### Prompt
Each line from the start of the data below through the one containing "op * 2 ^ 56" must be reproduced exactly.

═════ Data ═════

-- ==== Sys2Proof/Certificates/Slice0/Obligations.lean ====
section
/-! DEFINITION. Obligations: the statements for the provers. Each clause names a command, the conditions on the state and the
operands under which it completes, and the next state. MemCanon and State.shaped are invariants of the model, stated by
themselves below. -/

open Sys2Proof Sys2Proof.Machine

/-- The result of a scalar operation (R412), on words of 32 bits; shifts are by y mod 32. -/
def scalarResult (op : Nat) (x y : BitVec 32) : BitVec 32 :=
  match op with
  | 0x01 => x + y
  | 0x02 => x - y
  | 0x03 => x * y
  | 0x04 => ((x.signExtend 64 * y.signExtend 64) >>> 32).setWidth 32
  | 0x05 => ((x.setWidth 64 * y.setWidth 64) >>> 32).setWidth 32
  | 0x06 => x &&& y
  | 0x07 => x ||| y
  | 0x08 => x ^^^ y
  | 0x09 => x <<< (y.toNat % 32)
  | 0x0A => x >>> (y.toNat % 32)
  | 0x0B => x.sshiftRight (y.toNat % 32)
  | 0x0C => if x.slt y then x else y
  | 0x0D => if x.slt y then y else x
  | 0x0E => if x.ult y then x else y
  | 0x0F => if x.ult y then y else x
  | _ => y

/-- A scalar slot under p0 (R410, R411): OP [63:56], D [51:46], A [45:40], B [39:34], SB [32], IMM [31:0]. -/
def scalarWord (op d a b sb imm : Nat) : Nat :=
  op * 2 ^ 56 + d * 2 ^ 46 + a * 2 ^ 40 + b * 2 ^ 34 + sb * 2 ^ 32 + imm

/-- What the supply and reset events do. A start with input power begins a cold start in stage 1; an input loss or an
overvoltage lockout drops PWR_OK and asserts LINE_STOP; a short dip sets LOSS_SEEN; nRST holds the module in reset
and its release starts it; an internal reset that is due restarts it; a thermal trip reports 0x1801 and holds. Every
clause is about every state whose memory and register file are canonical and whose tables have the device's lengths,
under the conditions the Lean names, and its conclusion is that the command answers a next state of that kind.
Behind it stand the model's own choices of log entries 1, 19, 24. (R74, R79, R81, R159, R717, R100, R112) -/
def Obligations.SupplyEvents : Prop :=
  -- POWER_ON_START
  (∀ (s : State), MemCanon s → s.shaped = true → (s.pwr.vinGood = false ∧ s.jrn.holdup = false ∧ s.pwr.nrstLow =
    false) → Completes .powerOnStart s (fun t => t.pwr.vinGood = true ∧ t.pwr.inReset = false ∧ t.boot.running = true
    ∧ t.bootState = 0)) ∧
  -- INPUT_LOSS
  (∀ (pages : List PageFact) (s : State), MemCanon s → s.shaped = true → (s.pwr.dead = false ∧ s.pwr.vinGood = true ∧
    s.pwr.inReset = false ∧ s.pwr.lost = false) → Completes (.inputLoss pages) s (fun t => t.pwr.lost = true ∧
    t.pwr.pwrOk = false ∧ t.pwr.vinGood = false ∧ t.fld R.EJ_LSTOP_ASSERTED = 1)) ∧
  -- OVERVOLTAGE_LOCKOUT
  (∀ (pages : List PageFact) (s : State), MemCanon s → s.shaped = true → (s.pwr.dead = false ∧ s.pwr.vinGood = true ∧
    s.pwr.inReset = false ∧ s.pwr.lost = false) → Completes (.overvoltageLockout pages) s (fun t => t.pwr.lost = true
    ∧ t.pwr.pwrOk = false ∧ t.pwr.vinGood = false ∧ t.fld R.EJ_LSTOP_ASSERTED = 1)) ∧
  -- VIN_SHORT_DIP
  (∀ (s : State), MemCanon s → s.shaped = true → Completes .vinShortDip s (fun t => t.fld R.PWR_MOD_STATUS_LOSS_SEEN =
    1)) ∧
  -- NRST_ASSERT
  (∀ (s : State), MemCanon s → s.shaped = true → (s.pwr.dead = false) → Completes .nrstAssert s (fun t =>
    t.pwr.nrstLow = true ∧ t.pwr.inReset = true ∧ t.pwr.tripHeld = false)) ∧
  -- NRST_RELEASE
  (∀ (s : State), MemCanon s → s.shaped = true → (s.pwr.nrstLow = true ∧ s.pwr.vinGood = true) → Completes
    .nrstRelease s (fun t => t.pwr.nrstLow = false ∧ t.pwr.inReset = false ∧ t.boot.running = true)) ∧
  -- INTERNAL_RESET
  (∀ (pages : List PageFact) (s : State), MemCanon s → s.shaped = true → (s.pwr.resetReq = true ∧ s.pwr.inReset =
    false ∧ s.pwr.lost = false) → Completes (.internalReset pages) s (fun t => t.pwr.resetReq = false ∧ t.pwr.inReset
    = false ∧ t.boot.running = true)) ∧
  -- THERMAL_TRIP
  (∀ (pages : List PageFact) (s : State), MemCanon s → s.shaped = true → (s.pwr.dead = false ∧ s.pwr.inReset = false ∧
    s.pwr.lost = false) → Completes (.thermalTrip pages) s (fun t => t.pwr.tripHeld = true ∧ (t.pwr.lost = true ∨
    t.pwr.inReset = true) ∧ t.pwr.vinGood = true ∧ t.pwr.pwrOk = false ∧ t.fld R.EJ_LSTOP_ASSERTED = 1))

/-- Throttling, the 1 ms readings, PoCXP and the supply monitors. The throttle and its end set and clear THROTTLE and
the core clock; the readings are stored in millivolts with the energy of the bank; a measured capacitance is stored
and reported when too small; a PoCXP lane is powered or faulted by its detection and by overcurrent; the low
supplies are flagged and reported. Every clause is about every state whose memory and register file are canonical
and whose tables have the device's lengths, under the conditions the Lean names, and its conclusion is that the
command answers a next state of that kind. Behind it stand the model's own choices of log entries 1, 27, 73. (R100,
R130, R148, R78, R90, R109, R115, R91, R110, R107) -/
def Obligations.SupplyMonitors : Prop :=
  -- THERMAL_THROTTLE_START
  (∀ (s : State), MemCanon s → s.shaped = true → (s.bit R.PWR_MOD_STATUS_THROTTLE = false) → Completes
    .thermalThrottleStart s (fun t => t.fld R.PWR_MOD_STATUS_THROTTLE = 1 ∧ t.fld R.SCHED_STATUS_THROTTLE = 1 ∧ t.fld
    R.SYS_REPRO_STATUS_T_THROTTLE = 1 ∧ t.fld R.PWR_MOD_STATUS_LAST_STS = 0x1802 ∧ t.fld R.CLK_CORE_CORE_MHZ = (if
    s.clocked 8 then 750 else s.fld R.CLK_CORE_CORE_MHZ))) ∧
  -- THERMAL_THROTTLE_END
  (∀ (s : State), MemCanon s → s.shaped = true → Completes .thermalThrottleEnd s (fun t => t.fld
    R.PWR_MOD_STATUS_THROTTLE = 0 ∧ t.fld R.SCHED_STATUS_THROTTLE = 0 ∧ t.fld R.CLK_CORE_CORE_MHZ = (if s.clocked 8
    then 1000 else s.fld R.CLK_CORE_CORE_MHZ))) ∧
  -- HOLDUP_ESTIMATE_TICK
  (∀ (r : Readings) (ok : Bool) (s : State), MemCanon s → s.shaped = true → (s.jrn.deferring = false) → Completes
    (.holdupEstimateTick r ok) s (fun t => t.fld R.PWR_VIN_VIN_MV = min r.vin 65535 ∧ t.fld R.PWR_VCAM_VCAM_MV = min
    r.vcam 65535 ∧ t.fld R.PWR_VEJ_VEJ_A_MV = min r.vejA 65535 ∧ t.fld R.PWR_VEJ_VEJ_B_MV = min r.vejB 65535 ∧ t.fld
    R.PWR_POWER_PIN_DW = min r.pin 65535 ∧ t.fld R.PWR_HOLDUP_VBANK_MV = min r.vbank 65535 ∧ t.bit
    R.PWR_MOD_STATUS_VIN_LOW = decide (r.vin < 19200) ∧ t.bit R.PWR_MOD_STATUS_VIN_HIGH = decide (30000 < r.vin) ∧
    t.bit R.PWR_MOD_STATUS_CHARGED = decide (41000 ≤ r.vbank) ∧ t.fld R.PWR_HOLDUP_E_MJ = min (energyMj (s.fld
    R.PWR_HOLDUP_CAP_CAP_UF) r.vbank) 65535)) ∧
  -- HOLDUP_ESTIMATE_TICK
  (∀ (r : Readings) (ok : Bool) (s : State), MemCanon s → s.shaped = true → Completes (.holdupEstimateTick r ok) s
    (fun t => t.fld R.PWR_VIN_VIN_MV = min r.vin 65535 ∧ t.fld R.PWR_VCAM_VCAM_MV = min r.vcam 65535 ∧ t.fld
    R.PWR_HOLDUP_VBANK_MV = min r.vbank 65535 ∧ t.bit R.PWR_MOD_STATUS_CHARGED = decide (41000 ≤ r.vbank))) ∧
  -- HOLDUP_CAP_MEASURED
  (∀ (uf : Nat) (s : State), MemCanon s → s.shaped = true → Completes (.holdupCapMeasured uf) s (fun t => t.fld
    R.PWR_HOLDUP_CAP_CAP_UF = min uf 65535 ∧ t.fld R.PWR_MOD_STATUS_LAST_STS = (if uf < 1700 then 0xE802 else s.fld
    R.PWR_MOD_STATUS_LAST_STS))) ∧
  -- POCXP_DETECT_DONE
  (∀ (lane : Nat) (s : State), MemCanon s → s.shaped = true → (s.pwr.pocxpDet.testBit lane = true ∧ lane < 16) →
    Completes (.pocxpDetectDone lane true) s (fun t => t.pwr.pocxpDet.testBit lane = false ∧ (t.fld
    R.PWR_POCXP_STS_ON).testBit lane = true)) ∧
  -- POCXP_DETECT_DONE
  (∀ (lane : Nat) (s : State), MemCanon s → s.shaped = true → (s.pwr.pocxpDet.testBit lane = true ∧ lane < 16) →
    Completes (.pocxpDetectDone lane false) s (fun t => t.pwr.pocxpDet.testBit lane = false ∧ (t.fld
    R.PWR_POCXP_STS_FAULT).testBit lane = true ∧ t.fld R.PWR_POCXP_STS_ON = s.fld R.PWR_POCXP_STS_ON ∧ t.fld
    R.PWR_MOD_STATUS_LAST_STS = 0x3801)) ∧
  -- POCXP_OVERCURRENT
  (∀ (lane : Nat) (s : State), MemCanon s → s.shaped = true → ((s.fld R.PWR_POCXP_STS_ON).testBit lane = true) →
    Completes (.pocxpOvercurrent lane) s (fun t => (t.fld R.PWR_POCXP_STS_ON).testBit lane = false ∧ (t.fld
    R.PWR_POCXP_STS_FAULT).testBit lane = true ∧ t.fld R.PWR_MOD_STATUS_LAST_STS = 0x3802)) ∧
  -- POCXP_FAULT_CLEAR
  (∀ (value : Nat) (s : State), MemCanon s → s.shaped = true → (s.served R.PWR_POCXP_STS.off = true) → Completes
    (.pocxpFaultClear value) s (fun t => t.fld R.PWR_POCXP_STS_FAULT = maskOff (s.fld R.PWR_POCXP_STS_FAULT)
    (R.PWR_POCXP_STS_FAULT.of value))) ∧
  -- VCAM_LOW
  (∀ (s : State), MemCanon s → s.shaped = true → Completes .vcamLow s (fun t => t.fld R.PWR_MOD_STATUS_VCAM_LOW = 1 ∧
    t.fld R.PWR_POCXP_STS_ON = 0 ∧ t.pwr.pocxpDet = 0 ∧ t.fld R.PWR_MOD_STATUS_LAST_STS = 0x3803)) ∧
  -- ENC_SUPPLY_FAULT
  (∀ (chan : Nat) (s : State), MemCanon s → s.shaped = true → ((s.fld R.PWR_ENC_SUP_EN).testBit chan = true ∧ (s.fld
    R.PWR_ENC_SUP_FAULT).testBit chan = false) → Completes (.encSupplyFault chan) s (fun t => (t.fld
    R.PWR_ENC_SUP_FAULT).testBit chan = true ∧ t.fld R.PWR_MOD_STATUS_LAST_STS = 0x4801)) ∧
  -- VEJ_SUPPLY_LOW
  (∀ (group : Nat) (s : State), MemCanon s → s.shaped = true → (s.bit (vejLowFld group) = false) → Completes
    (.vejSupplyLow group) s (fun t => t.bit (vejLowFld group) = true ∧ t.fld R.PWR_MOD_STATUS_LAST_STS = 0x5203 ∧
    t.fld R.EJ_POL_STATUS_LAST_STS = 0x5203))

═════

### Solved problem
-- ==== Sys2Proof/Certificates/Slice0/Obligations.lean ====
section
/-! DEFINITION. Obligations: the statements for the provers. Each clause names a command, the conditions on the state and the
operands under which it completes, and the next state. MemCanon and State.shaped are invariants of the model, stated by
themselves below. -/

open Sys2Proof Sys2Proof.Machine

/-- The result of a scalar operation (R412), on words of 32 bits; shifts are by y mod 32. -/
def scalarResult (op : Nat) (x y : BitVec 32) : BitVec 32 :=
  match op with
  | 0x01 => x + y
  | 0x02 => x - y
  | 0x03 => x * y
  | 0x04 => ((x.signExtend 64 * y.signExtend 64) >>> 32).setWidth 32
  | 0x05 => ((x.setWidth 64 * y.setWidth 64) >>> 32).setWidth 32
  | 0x06 => x &&& y
  | 0x07 => x ||| y
  | 0x08 => x ^^^ y
  | 0x09 => x <<< (y.toNat % 32)
  | 0x0A => x >>> (y.toNat % 32)
  | 0x0B => x.sshiftRight (y.toNat % 32)
  | 0x0C => if x.slt y then x else y
  | 0x0D => if x.slt y then y else x
  | 0x0E => if x.ult y then x else y
  | 0x0F => if x.ult y then y else x
  | _ => y

/-- A scalar slot under p0 (R410, R411): OP [63:56], D [51:46], A [45:40], B [39:34], SB [32], IMM [31:0]. -/
def scalarWord (op d a b sb imm : Nat) : Nat :=
  op * 2 ^ 56 + d * 2 ^ 46 + a * 2 ^ 40 + b * 2 ^ 34 + sb * 2 ^ 32 + imm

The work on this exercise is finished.